Cette recension a été publiée dans le numéro d’été de Politique étrangère (n°2/2017). Bernard Godard propose une analyse de l’ouvrage de Florence Bergeaud-Blackler, Le marché halal ou l’invention d’une tradition (Seuil, 2017, 272 pages).

Le marché halal

Cet ouvrage montre comme le halal est avant tout une affaire commerciale et idéologico-politique, même s’il puise sa source au registre religieux. L’auteur rappelle en introduction que la notion de licéité en islam est plus subtile que la réduction qui en est faite par les fondamentalistes entre halal et haram, réduction hélas accréditée par les industriels, les musulmans et les non musulmans.

C’est la révolution iranienne qui va faire entrer de plain-pied la norme religieuse dans le marché dans les années 1980. C’est la négociation entre la Nouvelle-Zélande et l’Australie d’une part, et la République islamique d’autre part, bientôt suivie par l’Arabie Saoudite et d’autres pays, pour l’exportation d’ovins qui amène la création d’un cadre normé pour « islamiser » les échanges. Pour l’Europe, le poids des consommateurs musulmans s’affirme dans les années 1990. L’année 1996 marque un tournant, le marché bovin se réduisant dramatiquement en raison de la maladie ESB, alors que la consommation de la viande bovine des musulmans ne baisse pas. De concert avec des intermédiaires musulmans, les industriels vont « fabriquer » du religieux par la « sacralisation », en parlant de « sacrificateur musulman » par assimilation à la cacherout juive – alors qu’il n’y a pas de comparaison possible. Le ministre Charles Pasqua décide l’attribution du monopole d’une cacherout musulmane à la Grande mosquée de Paris, quasi impossible à mettre en œuvre.
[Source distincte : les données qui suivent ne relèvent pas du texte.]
theorem execTransportRestored_keeps {h : Nat} {i : Nat} {s : State} {s0 : State} (hk : Keeps s0 s) : OutKeeps s0 (execTransportRestored h i s) := by
  unfold execTransportRestored
  try dsimp only
  repeat first
    | with_reducible assumption
    | (with_reducible first | apply OutKeeps.next | apply modSplit_keeps | apply sectionStart_keeps)
    | (with_reducible first | apply runCommand_keeps | apply emit_keeps | apply DoneKeeps.reply)
    | (with_reducible first | apply DoneKeeps.hold | apply DoneKeeps.check)
    | split
    | intro

theorem modWindow_keeps {n : Nat} {f : ProbeWindow → ProbeWindow} {s : State} {s0 : State} (hk : Keeps s0 s) : Keeps s0 (modWindow n f s) := by
  unfold modWindow
  try dsimp only
  repeat first
    | with_reducible assumption
    | (with_reducible first | apply Keeps.modFlu)
    | ((with_reducible refine FluKeeps.mk ?_ ?_ ?_ ?_) <;> first | exact fun g => g | exact fun g => kset_kwf _ _ _ g | exact fun g => kerase_kwf _ _ g | exact fun _ => rfl)
    | intro

theorem windowStartDue_keeps {n : Nat} {s : State} {s0 : State} (hk : Keeps s0 s) : Keeps s0 (windowStartDue n s) := by
  unfold windowStartDue
  try dsimp only
  repeat first
    | with_reducible assumption
    | (with_reducible first | apply modWindow_keeps | apply Keeps.modFlu)
    | split
    | ((with_reducible refine FluKeeps.mk ?_ ?_ ?_ ?_) <;> first | exact fun g => g | exact fun g => kset_kwf _ _ _ g | exact fun g => kerase_kwf _ _ g | exact fun _ => rfl)
    | intro

theorem execProbeWindowStart_keeps {n : Nat} {s : State} {s0 : State} (hk : Keeps s0 s) : OutKeeps s0 (execProbeWindowStart n s) := by
  unfold execProbeWindowStart
  try dsimp only
  repeat first
    | with_reducible assumption
    | (with_reducible first | apply OutKeeps.next | apply windowStartDue_keeps)

theorem windowEndDue_keeps {n : Nat} {start : Nat} {s : State} {s0 : State} (hk : Keeps s0 s) : Keeps s0 (windowEndDue n start s) := by
  unfold windowEndDue
  try dsimp only
  repeat first
    | with_reducible assumption
    | (with_reducible first | apply scheduleNext_keeps | apply takeReports_keeps | apply sendFrame_keeps)
    | (with_reducible first | apply Keeps.modFlu)
    | split
    | ((with_reducible refine FluKeeps.mk ?_ ?_ ?_ ?_) <;> first | exact fun g => g | exact fun g => kset_kwf _ _ _ g | exact fun g => kerase_kwf _ _ g | exact fun _ => rfl)
    | intro

theorem execProbeWindowEnd_keeps {n : Nat} {start : Nat} {s : State} {s0 : State} (hk : Keeps s0 s) : OutKeeps s0 (execProbeWindowEnd n start s) := by
  unfold execProbeWindowEnd
  try dsimp only
  repeat first
    | with_reducible assumption
    | (with_reducible first | apply OutKeeps.next | apply windowEndDue_keeps)

theorem execProbeReportReceive_keeps {r : ProbeReport} {s : State} {s0 : State} (hk : Keeps s0 s) : OutKeeps s0 (execProbeReportReceive r s) := by
  unfold execProbeReportReceive
  try dsimp only
  repeat first
    | with_reducible assumption
    | (with_reducible first | apply OutKeeps.next | apply takeReports_keeps | apply acceptFrame_keeps)
    | (with_reducible first | apply Keeps.modFlu | apply DoneKeeps.reply | apply DoneKeeps.hold)
    | (with_reducible first | apply DoneKeeps.check)
    | split
    | ((with_reducible refine FluKeeps.mk ?_ ?_ ?_ ?_) <;> first | exact fun g => g | exact fun g => kset_kwf _ _ _ g | exact fun g => kerase_kwf _ _ g | exact fun _ => rfl)
    | intro

theorem surveyDue_keeps {s : State} {s0 : State} (hk : Keeps s0 s) : Keeps s0 (surveyDue s) := by
  unfold surveyDue
  try dsimp only
  repeat first
    | with_reducible assumption
    | (with_reducible first | apply scheduleNext_keeps | apply finishRound_keeps | apply Keeps.modFlu)
    | split
    | ((with_reducible refine FluKeeps.mk ?_ ?_ ?_ ?_) <;> first | exact fun g => g | exact fun g => kset_kwf _ _ _ g | exact fun g => kerase_kwf _ _ g | exact fun _ => rfl)
    | intro

theorem execSurveyRoundStart_keeps {s : State} {s0 : State} (hk : Keeps s0 s) : OutKeeps s0 (execSurveyRoundStart s) := by
  unfold execSurveyRoundStart
  try dsimp only
  repeat first
    | with_reducible assumption
    | (with_reducible first | apply OutKeeps.next | apply surveyDue_keeps)

theorem execCouplingExpiry_keeps {n : Nat} {s : State} {s0 : State} (hk : Keeps s0 s) : OutKeeps s0 (execCouplingExpiry n s) := by
  unfold execCouplingExpiry
  try dsimp only
  repeat first
    | with_reducible assumption
    | (with_reducible first | apply OutKeeps.next | apply Keeps.modFlu | apply DoneKeeps.reply | apply DoneKeeps.hold)
    | (with_reducible first | apply DoneKeeps.check)
    | split
    | ((with_reducible refine FluKeeps.mk ?_ ?_ ?_ ?_) <;> first | exact fun g => g | exact fun g => kset_kwf _ _ _ g | exact fun g => kerase_kwf _ _ g | exact fun _ => rfl)
    | intro

theorem probeEnds_keeps {s : State} {s0 : State} (hk : Keeps s0 s) : Keeps s0 (probeEnds s) := by
  unfold probeEnds
  try dsimp only
  repeat first
    | with_reducible assumption
    | (with_reducible first | apply windowEndDue_keeps | apply Keeps.each)
    | split
    | intro

theorem groupTimers_keeps {s : State} {s0 : State} (hk : Keeps s0 s) : Keeps s0 (groupTimers s) := by
  unfold groupTimers
  try dsimp only
  repeat first
    | with_reducible assumption
    | (with_reducible first | apply probeEnds_keeps | apply surveyDue_keeps | apply holdoverDue_keeps)
    | (with_reducible first | apply ptpLate_keeps | apply digestDue_keeps | apply leaderDue_keeps)
    | (with_reducible first | apply roundDue_keeps | apply roundEndDue_keeps | apply Keeps.modFlu | apply Keeps.each)
    | ((with_reducible refine FluKeeps.mk ?_ ?_ ?_ ?_) <;> first | exact fun g => g | exact fun g => kset_kwf _ _ _ g | exact fun g => kerase_kwf _ _ g | exact fun _ => rfl)
    | intro

theorem setFlueLink_keeps {h : Nat} {port : Nat} {up : Bool} {s : State} {s0 : State} (hk : Keeps s0 s) : Keeps s0 (setFlueLink h port up s) := by
  unfold setFlueLink
  try dsimp only
  repeat first
    | with_reducible assumption
    | (with_reducible first | apply Keeps.modFlu | apply emit_keeps)
    | split
    | ((with_reducible refine FluKeeps.mk ?_ ?_ ?_ ?_) <;> first | exact fun g => g | exact fun g => kset_kwf _ _ _ g | exact fun g => kerase_kwf _ _ g | exact fun _ => rfl)
    | intro

theorem execFlueLinkChange_keeps {h : Nat} {port : Nat} {up : Bool} {s : State} {s0 : State} (hk : Keeps s0 s) : OutKeeps s0 (execFlueLinkChange h port up s) := by
  unfold execFlueLinkChange
  try dsimp only
  repeat first
    | with_reducible assumption
    | (with_reducible first | apply OutKeeps.next | apply setFlueLink_keeps | apply raiseSource_keeps)
    | split

theorem fluePortConfig_keeps {p : Packet} {s : State} {s0 : State} (hk : Keeps s0 s) : DoneKeeps s0 (fluePortConfig p s) := by
  unfold fluePortConfig
  try dsimp only
  repeat first
    | with_reducible assumption
    | (with_reducible first | apply DoneKeeps.reply | apply DoneKeeps.hold | apply DoneKeeps.check)
    | (with_reducible first | apply setFlueLink_keeps | apply Keeps.modFlu)
    | split
    | ((with_reducible refine FluKeeps.mk ?_ ?_ ?_ ?_) <;> first | exact fun g => g | exact fun g => kset_kwf _ _ _ g | exact fun g => kerase_kwf _ _ g | exact fun _ => rfl)
    | intro

theorem execFluePortConfig_keeps {p : Packet} {s : State} {s0 : State} (hk : Keeps s0 s) : OutKeeps s0 (execFluePortConfig p s) := by
  unfold execFluePortConfig
  try dsimp only
  repeat first
    | with_reducible assumption
    | (with_reducible first | apply OutKeeps.next | apply fluePortConfig_keeps | apply runCommand_keeps)
    | (with_reducible first | apply DoneKeeps.reply | apply DoneKeeps.hold | apply DoneKeeps.check)
    | intro

theorem groupConfig_keeps {p : Packet} {s : State} {s0 : State} (hk : Keeps s0 s) : DoneKeeps s0 (groupConfig p s) := by
  unfold groupConfig
  try dsimp only
  repeat first
    | with_reducible assumption
    | (with_reducible first | apply DoneKeeps.reply | apply DoneKeeps.hold | apply DoneKeeps.check)
    | (with_reducible first | apply agreeChanged_keeps | apply setLost_keeps | apply Keeps.modFlu)
    | split
    | ((with_reducible refine FluKeeps.mk ?_ ?_ ?_ ?_) <;> first | exact fun g => g | exact fun g => kset_kwf _ _ _ g | exact fun g => kerase_kwf _ _ g | exact fun _ => rfl)
    | intro

theorem execGroupConfig_keeps {p : Packet} {s : State} {s0 : State} (hk : Keeps s0 s) : OutKeeps s0 (execGroupConfig p s) := by
  unfold execGroupConfig
  try dsimp only
  repeat first
    | with_reducible assumption
    | (with_reducible first | apply OutKeeps.next | apply groupConfig_keeps | apply runCommand_keeps)
    | (with_reducible first | apply DoneKeeps.reply | apply DoneKeeps.hold | apply DoneKeeps.check)
    | intro

theorem groupQuery_keeps {_p : Packet} {s : State} {s0 : State} (hk : Keeps s0 s) : DoneKeeps s0 (groupQuery _p s) := by
  unfold groupQuery
  try dsimp only
  repeat first
    | with_reducible assumption
    | (with_reducible first | apply DoneKeeps.reply | apply DoneKeeps.hold | apply DoneKeeps.check)
    | intro

theorem execGroupQuery_keeps {p : Packet} {s : State} {s0 : State} (hk : Keeps s0 s) : OutKeeps s0 (execGroupQuery p s) := by
  unfold execGroupQuery
  try dsimp only
  repeat first
    | with_reducible assumption
    | (with_reducible first | apply OutKeeps.next | apply groupQuery_keeps | apply runCommand_keeps)
    | (with_reducible first | apply DoneKeeps.reply | apply DoneKeeps.hold | apply DoneKeeps.check)
    | intro

theorem ptpConfig_keeps {p : Packet} {s : State} {s0 : State} (hk : Keeps s0 s) : DoneKeeps s0 (ptpConfig p s) := by
  unfold ptpConfig
  try dsimp only
  repeat first
    | with_reducible assumption
    | (with_reducible first | apply DoneKeeps.reply | apply DoneKeeps.hold | apply DoneKeeps.check)
    | (with_reducible first | apply modPtp_keeps | apply evalTime_keeps | apply takeFree_keeps)
    | split
    | intro

theorem execPtpConfig_keeps {p : Packet} {s : State} {s0 : State} (hk : Keeps s0 s) : OutKeeps s0 (execPtpConfig p s) := by
  unfold execPtpConfig
  try dsimp only
  repeat first
    | with_reducible assumption
    | (with_reducible first | apply OutKeeps.next | apply ptpConfig_keeps | apply runCommand_keeps)
    | (with_reducible first | apply DoneKeeps.reply | apply DoneKeeps.hold | apply DoneKeeps.check)
    | intro

theorem applySplit_keeps {h : Nat} {i : Nat} {x : Split} {s : State} {s0 : State} (hk : Keeps s0 s) : Keeps s0 (applySplit h i x s) := by
  unfold applySplit
  try dsimp only
  repeat first
    | with_reducible assumption
    | (with_reducible first | apply updateGates_keeps | apply refreshDg_keeps | apply Keeps.modSec)
    | split
    | exact fun _ => @rfl SecState _
    | intro

theorem splitConfig_keeps {p : Packet} {s : State} {s0 : State} (hk : Keeps s0 s) : DoneKeeps s0 (splitConfig p s) := by
  unfold splitConfig
  try dsimp only
  repeat first
    | with_reducible assumption
    | (with_reducible first | apply DoneKeeps.reply | apply DoneKeeps.hold | apply DoneKeeps.check)
    | (with_reducible first | apply applySplit_keeps)
    | intro

theorem execSplitConfig_keeps {p : Packet} {s : State} {s0 : State} (hk : Keeps s0 s) : OutKeeps s0 (execSplitConfig p s) := by
  unfold execSplitConfig
  try dsimp only
  repeat first
    | with_reducible assumption
    | (with_reducible first | apply OutKeeps.next | apply splitConfig_keeps | apply runCommand_keeps)
    | (with_reducible first | apply DoneKeeps.reply | apply DoneKeeps.hold | apply DoneKeeps.check)
    | intro

theorem probeSchedule_keeps {p : Packet} {s : State} {s0 : State} (hk : Keeps s0 s) : DoneKeeps s0 (probeSchedule p s) := by
  unfold probeSchedule
  try dsimp only
  repeat first
    | with_reducible assumption
    | (with_reducible first | apply DoneKeeps.reply | apply DoneKeeps.hold | apply DoneKeeps.check)
    | (with_reducible first | apply Keeps.modFlu)
    | ((with_reducible refine FluKeeps.mk ?_ ?_ ?_ ?_) <;> first | exact fun g => g | exact fun g => kset_kwf _ _ _ g | exact fun g => kerase_kwf _ _ g | exact fun _ => rfl)
    | intro

theorem execProbeSchedule_keeps {p : Packet} {s : State} {s0 : State} (hk : Keeps s0 s) : OutKeeps s0 (execProbeSchedule p s) := by
  unfold execProbeSchedule
  try dsimp only
  repeat first
    | with_reducible assumption
    | (with_reducible first | apply OutKeeps.next | apply probeSchedule_keeps | apply runCommand_keeps)
    | (with_reducible first | apply DoneKeeps.reply | apply DoneKeeps.hold | apply DoneKeeps.check)
    | intro

theorem copyWords_keeps {s s0 : State} (hk : Keeps s0 s) : Keeps s0 (copyWords s).2 :=
  hk.trans (.of_eq rfl rfl rfl rfl rfl rfl (Nat.le_add_right _ _) rfl rfl)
L’auteur explore ensuite les pays musulmans qui, pour des raisons propres à chacun, vont « créer » de la norme halal : la Malaisie pour s’affirmer face aux minorités non malaisiennes qui dominent le pays ; les Émirats arabes unis, comme modèle d’expansion économique dans le Golfe ; et la Turquie, comme moyen de reconquête d’une identité musulmane. Parallèlement, les mouvements fondamentalistes vont tenter « d’étendre le champ du halal ». Légère faiblesse de l’argumentation du livre : la surenchère normative serait mécaniquement liée à l’islamisme, aussi bien celui des Frères musulmans que celui de groupes salafistes. Mais, comme le démontre le chapitre 4 sur la France, la chose n’est pas si simple. L’auteur reprend même à son compte les termes du politologue Lorenzo Vidino sur ces nouveaux acteurs politico-économiques qu’il désigne comme « la nouvelle fraternité musulmane européenne ».

L’auteur pointe par ailleurs ce qu’il dénonce comme une « complicité » avec les « rigoristes », de la part d’instances internationales séculières qui ont créé en 1997 une norme internationale halal à l’intérieur du Codex alimentarius tenu par l’Organisation des Nations unies pour l’alimentation et l’agriculture (FAO), illustrant ainsi une certaine frénésie de la finance mondiale face au « troisième milliard » (après Chinois et Indiens) que représenterait le marché des musulmans consommant halal. L’auteur crée ici le concept d’une « oumma consumériste », prévoyant que l’idée d’un halal « aseptisé », cherchant à composer avec les non musulmans, va s’estomper au bénéfice d’un halal « ummique », qui cherche de plus en plus à donner aux seuls musulmans la capacité de réguler et exploiter ce marché.

En étudiant les ressorts des différents enjeux de ce marché, cet ouvrage nous éclaire sur le futur des relations du monde musulman avec les autres pays du globe ; surtout, il éclaire « l’invention » d’un nouveau communautarisme au sein même de nos sociétés.